— Task description —
Please take the lines from the one holding "def visitBefore (x" through the one holding "let sc := r.scene.getD" in the data below and copy them exactly.

— Entries shown —
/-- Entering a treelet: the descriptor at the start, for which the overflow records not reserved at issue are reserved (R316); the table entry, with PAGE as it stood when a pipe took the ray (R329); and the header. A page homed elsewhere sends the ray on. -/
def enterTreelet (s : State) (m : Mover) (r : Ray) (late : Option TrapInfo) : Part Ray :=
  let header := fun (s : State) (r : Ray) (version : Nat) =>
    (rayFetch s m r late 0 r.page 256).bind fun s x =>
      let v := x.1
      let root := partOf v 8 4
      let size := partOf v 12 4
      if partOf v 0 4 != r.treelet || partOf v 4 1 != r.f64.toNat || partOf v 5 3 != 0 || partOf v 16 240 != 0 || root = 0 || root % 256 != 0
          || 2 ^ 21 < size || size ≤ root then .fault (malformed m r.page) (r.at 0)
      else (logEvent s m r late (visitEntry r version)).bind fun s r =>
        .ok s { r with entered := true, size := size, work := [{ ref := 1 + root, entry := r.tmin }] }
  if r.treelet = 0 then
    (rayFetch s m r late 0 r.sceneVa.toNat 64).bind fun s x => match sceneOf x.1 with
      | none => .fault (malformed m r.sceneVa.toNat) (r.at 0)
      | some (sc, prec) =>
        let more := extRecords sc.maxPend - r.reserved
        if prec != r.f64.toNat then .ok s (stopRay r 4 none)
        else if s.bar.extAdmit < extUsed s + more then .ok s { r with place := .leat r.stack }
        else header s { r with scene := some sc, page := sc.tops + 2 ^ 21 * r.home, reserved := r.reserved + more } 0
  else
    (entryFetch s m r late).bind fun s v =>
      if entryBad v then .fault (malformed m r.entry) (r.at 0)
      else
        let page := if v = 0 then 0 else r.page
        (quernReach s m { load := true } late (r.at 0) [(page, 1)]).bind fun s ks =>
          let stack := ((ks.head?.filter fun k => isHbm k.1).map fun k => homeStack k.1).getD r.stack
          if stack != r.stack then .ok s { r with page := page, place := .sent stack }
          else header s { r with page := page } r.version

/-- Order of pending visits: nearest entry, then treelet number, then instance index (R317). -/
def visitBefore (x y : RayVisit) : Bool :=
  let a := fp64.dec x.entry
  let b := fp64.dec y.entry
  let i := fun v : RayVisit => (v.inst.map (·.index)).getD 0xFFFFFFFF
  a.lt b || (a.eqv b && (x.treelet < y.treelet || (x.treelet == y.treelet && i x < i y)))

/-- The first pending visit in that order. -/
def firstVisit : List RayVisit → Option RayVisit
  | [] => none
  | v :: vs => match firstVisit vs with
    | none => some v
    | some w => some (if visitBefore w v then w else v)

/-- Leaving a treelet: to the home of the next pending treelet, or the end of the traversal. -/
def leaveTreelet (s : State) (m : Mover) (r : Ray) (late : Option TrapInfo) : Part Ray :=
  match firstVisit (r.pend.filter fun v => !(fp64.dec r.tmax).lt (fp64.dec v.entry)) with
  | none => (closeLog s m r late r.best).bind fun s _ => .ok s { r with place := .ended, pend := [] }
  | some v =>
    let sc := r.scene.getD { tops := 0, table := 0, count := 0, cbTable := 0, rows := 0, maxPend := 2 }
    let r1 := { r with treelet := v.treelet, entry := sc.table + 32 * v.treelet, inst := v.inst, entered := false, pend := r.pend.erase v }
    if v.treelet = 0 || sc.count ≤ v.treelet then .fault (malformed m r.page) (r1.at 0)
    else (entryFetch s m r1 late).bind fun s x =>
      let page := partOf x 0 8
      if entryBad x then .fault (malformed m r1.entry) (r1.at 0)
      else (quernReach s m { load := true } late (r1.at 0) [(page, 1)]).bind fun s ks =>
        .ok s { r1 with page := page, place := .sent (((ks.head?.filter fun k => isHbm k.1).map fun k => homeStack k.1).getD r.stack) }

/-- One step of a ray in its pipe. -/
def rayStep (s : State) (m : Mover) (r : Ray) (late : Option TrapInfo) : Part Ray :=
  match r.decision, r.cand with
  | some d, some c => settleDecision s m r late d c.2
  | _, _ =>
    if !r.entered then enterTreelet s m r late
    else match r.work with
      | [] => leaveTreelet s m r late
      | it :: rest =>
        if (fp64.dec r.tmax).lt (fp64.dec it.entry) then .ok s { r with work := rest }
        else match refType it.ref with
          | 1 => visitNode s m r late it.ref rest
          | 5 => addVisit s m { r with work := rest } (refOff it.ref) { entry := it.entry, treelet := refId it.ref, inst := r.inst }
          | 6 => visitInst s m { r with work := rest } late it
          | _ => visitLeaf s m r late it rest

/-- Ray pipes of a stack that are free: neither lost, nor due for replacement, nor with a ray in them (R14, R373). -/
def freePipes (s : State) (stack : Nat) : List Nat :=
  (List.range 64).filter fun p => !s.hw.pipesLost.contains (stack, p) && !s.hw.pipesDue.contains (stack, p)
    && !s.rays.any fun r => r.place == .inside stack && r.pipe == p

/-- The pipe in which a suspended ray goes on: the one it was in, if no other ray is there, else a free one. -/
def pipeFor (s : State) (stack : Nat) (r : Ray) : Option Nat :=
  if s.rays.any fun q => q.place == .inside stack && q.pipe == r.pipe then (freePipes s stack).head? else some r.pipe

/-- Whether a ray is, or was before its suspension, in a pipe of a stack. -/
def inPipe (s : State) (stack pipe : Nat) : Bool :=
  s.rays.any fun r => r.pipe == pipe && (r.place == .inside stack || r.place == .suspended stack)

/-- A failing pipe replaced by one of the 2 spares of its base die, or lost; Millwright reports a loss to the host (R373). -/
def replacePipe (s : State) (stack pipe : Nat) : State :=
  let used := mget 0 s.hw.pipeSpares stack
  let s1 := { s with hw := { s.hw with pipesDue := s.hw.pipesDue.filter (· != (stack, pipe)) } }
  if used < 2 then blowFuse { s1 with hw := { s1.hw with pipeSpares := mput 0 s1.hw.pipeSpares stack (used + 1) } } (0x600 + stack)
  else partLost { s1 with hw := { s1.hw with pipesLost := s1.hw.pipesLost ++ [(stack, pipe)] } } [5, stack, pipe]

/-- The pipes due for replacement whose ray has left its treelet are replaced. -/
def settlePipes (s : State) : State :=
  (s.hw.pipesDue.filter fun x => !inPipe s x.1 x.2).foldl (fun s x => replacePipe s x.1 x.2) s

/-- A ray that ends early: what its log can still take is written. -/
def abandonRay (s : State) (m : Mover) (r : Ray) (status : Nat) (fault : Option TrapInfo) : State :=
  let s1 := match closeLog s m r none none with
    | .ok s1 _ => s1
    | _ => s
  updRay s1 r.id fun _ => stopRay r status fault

— Exercise output —
def visitBefore (x y : RayVisit) : Bool :=
  let a := fp64.dec x.entry
  let b := fp64.dec y.entry
  let i := fun v : RayVisit => (v.inst.map (·.index)).getD 0xFFFFFFFF
  a.lt b || (a.eqv b && (x.treelet < y.treelet || (x.treelet == y.treelet && i x < i y)))

/-- The first pending visit in that order. -/
def firstVisit : List RayVisit → Option RayVisit
  | [] => none
  | v :: vs => match firstVisit vs with
    | none => some v
    | some w => some (if visitBefore w v then w else v)

/-- Leaving a treelet: to the home of the next pending treelet, or the end of the traversal. -/
def leaveTreelet (s : State) (m : Mover) (r : Ray) (late : Option TrapInfo) : Part Ray :=
  match firstVisit (r.pend.filter fun v => !(fp64.dec r.tmax).lt (fp64.dec v.entry)) with
  | none => (closeLog s m r late r.best).bind fun s _ => .ok s { r with place := .ended, pend := [] }
  | some v =>
    let sc := r.scene.getD { tops := 0, table := 0, count := 0, cbTable := 0, rows := 0, maxPend := 2 }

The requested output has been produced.